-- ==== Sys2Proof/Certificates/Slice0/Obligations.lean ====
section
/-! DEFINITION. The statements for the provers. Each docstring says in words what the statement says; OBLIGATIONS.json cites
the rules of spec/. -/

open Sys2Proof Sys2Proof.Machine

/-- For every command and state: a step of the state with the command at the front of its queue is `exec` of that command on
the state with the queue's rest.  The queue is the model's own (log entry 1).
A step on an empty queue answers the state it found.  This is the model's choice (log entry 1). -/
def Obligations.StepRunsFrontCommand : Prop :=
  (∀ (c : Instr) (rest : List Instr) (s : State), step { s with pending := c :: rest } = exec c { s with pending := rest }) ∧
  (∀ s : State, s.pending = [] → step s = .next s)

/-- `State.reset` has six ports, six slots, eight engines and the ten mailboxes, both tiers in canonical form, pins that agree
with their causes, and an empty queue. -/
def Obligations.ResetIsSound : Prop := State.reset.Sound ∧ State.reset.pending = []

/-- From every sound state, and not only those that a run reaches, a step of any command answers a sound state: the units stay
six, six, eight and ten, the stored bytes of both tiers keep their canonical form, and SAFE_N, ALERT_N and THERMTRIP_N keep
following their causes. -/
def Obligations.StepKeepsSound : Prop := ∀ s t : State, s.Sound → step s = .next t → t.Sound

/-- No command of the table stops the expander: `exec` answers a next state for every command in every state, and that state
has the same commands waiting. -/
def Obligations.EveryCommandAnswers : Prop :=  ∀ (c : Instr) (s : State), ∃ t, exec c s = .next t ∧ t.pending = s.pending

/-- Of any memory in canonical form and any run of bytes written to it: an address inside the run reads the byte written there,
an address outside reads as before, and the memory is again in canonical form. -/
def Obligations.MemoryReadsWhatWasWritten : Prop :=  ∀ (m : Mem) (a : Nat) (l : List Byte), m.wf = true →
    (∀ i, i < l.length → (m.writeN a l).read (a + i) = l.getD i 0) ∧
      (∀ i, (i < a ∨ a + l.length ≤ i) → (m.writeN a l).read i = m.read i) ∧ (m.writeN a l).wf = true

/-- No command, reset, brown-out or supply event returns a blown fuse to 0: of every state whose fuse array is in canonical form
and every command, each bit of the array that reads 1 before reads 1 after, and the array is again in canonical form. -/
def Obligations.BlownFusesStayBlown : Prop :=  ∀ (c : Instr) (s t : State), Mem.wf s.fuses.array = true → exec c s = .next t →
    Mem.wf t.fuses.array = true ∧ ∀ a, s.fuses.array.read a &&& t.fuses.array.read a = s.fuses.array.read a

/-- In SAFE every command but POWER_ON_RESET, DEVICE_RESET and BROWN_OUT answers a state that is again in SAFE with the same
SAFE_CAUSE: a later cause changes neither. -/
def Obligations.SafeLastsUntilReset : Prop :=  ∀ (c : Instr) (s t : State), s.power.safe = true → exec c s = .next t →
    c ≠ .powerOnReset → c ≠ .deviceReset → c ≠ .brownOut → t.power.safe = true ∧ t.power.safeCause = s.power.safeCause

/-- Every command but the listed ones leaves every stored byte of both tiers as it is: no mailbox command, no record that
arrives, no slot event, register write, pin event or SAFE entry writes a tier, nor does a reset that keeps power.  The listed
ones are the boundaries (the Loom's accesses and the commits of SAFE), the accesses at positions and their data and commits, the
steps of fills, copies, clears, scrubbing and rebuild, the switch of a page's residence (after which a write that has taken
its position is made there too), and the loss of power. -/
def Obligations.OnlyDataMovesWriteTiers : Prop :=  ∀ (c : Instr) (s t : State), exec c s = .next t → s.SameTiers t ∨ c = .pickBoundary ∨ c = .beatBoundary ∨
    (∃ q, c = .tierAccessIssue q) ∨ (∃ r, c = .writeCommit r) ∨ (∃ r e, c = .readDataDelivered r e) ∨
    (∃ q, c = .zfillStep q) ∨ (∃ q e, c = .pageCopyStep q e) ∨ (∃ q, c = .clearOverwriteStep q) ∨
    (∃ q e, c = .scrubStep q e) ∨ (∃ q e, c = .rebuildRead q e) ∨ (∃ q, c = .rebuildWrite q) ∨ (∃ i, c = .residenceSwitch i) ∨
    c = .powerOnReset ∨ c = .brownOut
++++++++++++++++++++
— EXERCISE REQUIREMENTS —
Print again each line of the listing above, exactly as it appears.

— SOLVED PROBLEM —
-- ==== Sys2Proof/Certificates/Slice0/Obligations.lean ====
section
/-! DEFINITION. The statements for the provers. Each docstring says in words what the statement says; OBLIGATIONS.json cites
the rules of spec/. -/

open Sys2Proof Sys2Proof.Machine

/-- For every command and state: a step of the state with the command at the front of its queue is `exec` of that command on
the state with the queue's rest.  The queue is the model's own (log entry 1).
A step on an empty queue answers the state it found.  This is the model's choice (log entry 1). -/
def Obligations.StepRunsFrontCommand : Prop :=
  (∀ (c : Instr) (rest : List Instr) (s : State), step { s with pending := c :: rest } = exec c { s with pending := rest }) ∧
  (∀ s : State, s.pending = [] → step s = .next s)

/-- `State.reset` has six ports, six slots, eight engines and the ten mailboxes, both tiers in canonical form, pins that agree
with their causes, and an empty queue. -/
def Obligations.ResetIsSound : Prop := State.reset.Sound ∧ State.reset.pending = []

/-- From every sound state, and not only those that a run reaches, a step of any command answers a sound state: the units stay
six, six, eight and ten, the stored bytes of both tiers keep their canonical form, and SAFE_N, ALERT_N and THERMTRIP_N keep
following their causes. -/
def Obligations.StepKeepsSound : Prop := ∀ s t : State, s.Sound → step s = .next t → t.Sound

/-- No command of the table stops the expander: `exec` answers a next state for every command in every state, and that state
has the same commands waiting. -/
def Obligations.EveryCommandAnswers : Prop :=  ∀ (c : Instr) (s : State), ∃ t, exec c s = .next t ∧ t.pending = s.pending

/-- Of any memory in canonical form and any run of bytes written to it: an address inside the run reads the byte written there,
an address outside reads as before, and the memory is again in canonical form. -/
def Obligations.MemoryReadsWhatWasWritten : Prop :=  ∀ (m : Mem) (a : Nat) (l : List Byte), m.wf = true →
    (∀ i, i < l.length → (m.writeN a l).read (a + i) = l.getD i 0) ∧
      (∀ i, (i < a ∨ a + l.length ≤ i) → (m.writeN a l).read i = m.read i) ∧ (m.writeN a l).wf = true

/-- No command, reset, brown-out or supply event returns a blown fuse to 0: of every state whose fuse array is in canonical form
and every command, each bit of the array that reads 1 before reads 1 after, and the array is again in canonical form. -/
def Obligations.BlownFusesStayBlown : Prop :=  ∀ (c : Instr) (s t : State), Mem.wf s.fuses.array = true → exec c s = .next t →
    Mem.wf t.fuses.array = true ∧ ∀ a, s.fuses.array.read a &&& t.fuses.array.read a = s.fuses.array.read a

/-- In SAFE every command but POWER_ON_RESET, DEVICE_RESET and BROWN_OUT answers a state that is again in SAFE with the same
SAFE_CAUSE: a later cause changes neither. -/
def Obligations.SafeLastsUntilReset : Prop :=  ∀ (c : Instr) (s t : State), s.power.safe = true → exec c s = .next t →
    c ≠ .powerOnReset → c ≠ .deviceReset → c ≠ .brownOut → t.power.safe = true ∧ t.power.safeCause = s.power.safeCause

/-- Every command but the listed ones leaves every stored byte of both tiers as it is: no mailbox command, no record that
arrives, no slot event, register write, pin event or SAFE entry writes a tier, nor does a reset that keeps power.  The listed
ones are the boundaries (the Loom's accesses and the commits of SAFE), the accesses at positions and their data and commits, the
steps of fills, copies, clears, scrubbing and rebuild, the switch of a page's residence (after which a write that has taken
its position is made there too), and the loss of power. -/
def Obligations.OnlyDataMovesWriteTiers : Prop :=  ∀ (c : Instr) (s t : State), exec c s = .next t → s.SameTiers t ∨ c = .pickBoundary ∨ c = .beatBoundary ∨
    (∃ q, c = .tierAccessIssue q) ∨ (∃ r, c = .writeCommit r) ∨ (∃ r e, c = .readDataDelivered r e) ∨
    (∃ q, c = .zfillStep q) ∨ (∃ q e, c = .pageCopyStep q e) ∨ (∃ q, c = .clearOverwriteStep q) ∨
    (∃ q e, c = .scrubStep q e) ∨ (∃ q e, c = .rebuildRead q e) ∨ (∃ q, c = .rebuildWrite q) ∨ (∃ i, c = .residenceSwitch i) ∨
    c = .powerOnReset ∨ c = .brownOut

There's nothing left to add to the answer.